変性側弯症とは、加齢によって背骨や椎間板が変形し、背骨が左右に曲がってしまう状態です。

正面から見た時に、体が右や左に傾いて見えることがあります。

また、横に曲がるだけでなく、腰が前に倒れて前かがみ姿勢になることもあります。

変性側弯症では、次のような症状が出ることがあります。

  • 腰痛
  • 背中の痛み
  • お尻の痛み
  • 足のしびれ
  • 長く歩けない
  • 体が左右どちらかに傾く
  • 立っていると腰がつらい
  • 歩くとだんだん前かがみになる

背骨の変形だけでなく、脊柱管狭窄症やすべり症などを伴っている場合もあります。


変性側弯症は治るの?

変性側弯症で大切なのは、曲がった背骨を完全に真っすぐ戻すことだけを目標にしないことです。

骨や椎間板の変形が強い場合、体操だけで背骨を完全に真っすぐに戻すことは難しいです。

しかし、体操や筋力トレーニングによって、

  • 腰痛を軽くする
  • 姿勢を支えやすくする
  • 歩きやすくする
  • 転倒しにくくする
  • 進行をゆるやかにする
  • 日常生活を楽にする

このような改善は十分に目指せます。

つまり、変性側弯症の改善では、
「曲がりを完全に戻す」よりも「今より楽に動ける体を作る」
ことが大切です。


変性側弯症の主な原因

変性側弯症の原因には、次のようなものがあります。

1. 椎間板の変形

背骨と背骨の間にある椎間板が年齢とともにすり減ることで、背骨のバランスが崩れやすくなります。

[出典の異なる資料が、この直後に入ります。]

/-- The spare itself is found faulty: it is retired (R343). -/
def State.retireSpare (s : State) (h : Nat) : State :=
  let sp := spareUnit h
  let s := (s.mapEng sp fun x => { x with test := 0, again := none, saved := [] }).setRun sp none
  let s := ((s.setF (Rg.AE_STAT_STATE sp) 6).setF (spareFld h) 0).setF (windowFld h) 0
  ((s.logFault 5 sp).exhaust h 5).evalRel

/-- An engine is found faulty: the half's spare takes its groups and tasks, or its work moves (R344, R345). -/
def State.engFaulty (s : State) (e : Nat) : State :=
  let h := e / 5
  let sp := spareUnit h
  if s.aeState e = 6 then s
  else if e = sp ∧ s.on (spareFld h) then s.retireSpare h
  else
    let gs := s.engGroups e
    let own := s.raw (Rg.AE_STAT_GROUP e)
    let s := (((s.setF (Rg.AE_STAT_STATE e) 6).setF (Rg.AE_STAT_SERVING e) 0).logFault 5 e).mapEngH h fun x =>
      { x with mm := none }
    if s.on (spareFld h) then
      let s := ((s.setF (spareFld h) 0).setF (windowFld h) 0).setF (Rg.AE_STAT_STATE sp) 0
      let s := (s.setF (Rg.AE_STAT_SERVING sp) 1).setF (Rg.AE_STAT_GROUP sp) own
      let s := s.mapEng sp fun x => { x with test := 0, again := none }
      let s := { s with engShare := s.engShare.map fun (g, m) => (g, if m = some e then some sp else m) }
      let s := (s.moveTasks e sp).solveMove e sp
      let s := s.setRun sp (s.engOf sp).run
      ((s.raise h Ev.ENGINE_RELAY e [sp]).spareIn h).exhaust h 5
    else
      let s := s.shareEngine e gs
      ((s.mapEng e fun x => { x with saved := [], again := none, test := 0 }).setRun e none).evalRel

/-- R341: a 10 ms window of the half's spare starts: shadow of group positions 0 to 3, test of the spare, relief. -/
def execShadowWindow (h : Half) (s : State) : Host.Outcome State Fault Refusal :=
  let h := h.val
  let sp := spareUnit h
  if !s.on Rg.ENG_CFG_SHADOW_EN || !s.on (spareFld h) then .next s
  else
    let w := s.raw (windowFld h)
    let w := if s.aeState sp = 0 ∧ w = 0 then 0 else (w + 1) % 9
    let s := s.setF (windowFld h) w
    if (s.engOf sp).test ≠ 0 then .next s
    else if w < 4 then .next (s.setF (Rg.AE_STAT_STATE sp) 2)
    else if w = 4 then .next (s.underTest sp 2 true)
    else .next ((s.setF (Rg.AE_STAT_STATE sp) (if s.on Rg.ENG_CFG_RELIEF_EN then 3 else 0)).setRun sp (s.engOf sp).run)

/-- Both results of a mismatch are known (R343). -/
def State.settle (s : State) (h : Nat) (m : Mismatch) (engOk spareOk : Bool) : State :=
  let s := s.mapEngH h fun x => { x with mm := none }
  if !engOk then
    let s := s.raise h Ev.SHADOW_MISMATCH m.eng [m.spare, 1]
    let s := if spareOk then s.backToWork m.spare else s.retireSpare h
    s.engFaulty m.eng
  else if !spareOk then ((s.raise h Ev.SHADOW_MISMATCH m.eng [m.spare, 2]).retireSpare h).backToWork m.eng
  else
    let s := s.bump (Rg.C_SHADOW_MISMATCH h) 1
    let now := s.time.now
    let l := (now :: (s.engOf m.eng).mism.filter fun t => decide (now < t + Config.ticksPerSecond)).take 3
    let s := s.mapEng m.eng fun x => { x with mism := l }
    if 3 ≤ l.length then
      ((s.raise h Ev.SHADOW_MISMATCH m.eng [m.spare, 3]).backToWork m.spare).engFaulty m.eng
    else ((s.raise h Ev.SHADOW_MISMATCH m.eng [m.spare, 0]).backToWork m.spare).backToWork m.eng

左右どちらかに偏って椎間板がつぶれると、背骨が横に曲がりやすくなります。

2. 背骨の関節の変形

背骨の後ろには小さな関節があります。
この関節が変形すると、背骨の動きが悪くなり、姿勢が崩れやすくなります。

3. 筋力低下

背骨を支える筋肉が弱くなると、体をまっすぐ保つ力が低下します。

特に、腹筋・背筋・お尻・太ももの筋力が落ちると、腰が曲がりやすくなります。

4. 長年の姿勢のくせ

いつも同じ側に体重をかける、片側ばかりで荷物を持つ、長時間の前かがみ姿勢なども、体の傾きにつながることがあります。


変性側弯症を悪化させない体操

ここからは、自宅でできる体操を紹介します。

痛みが強い時は無理をせず、できる範囲で行ってください。


1. お腹の力入れ体操

お腹の力入れ体操

体幹を安定させる基本の体操です。

やり方

  1. 仰向けになり、両膝を立てます。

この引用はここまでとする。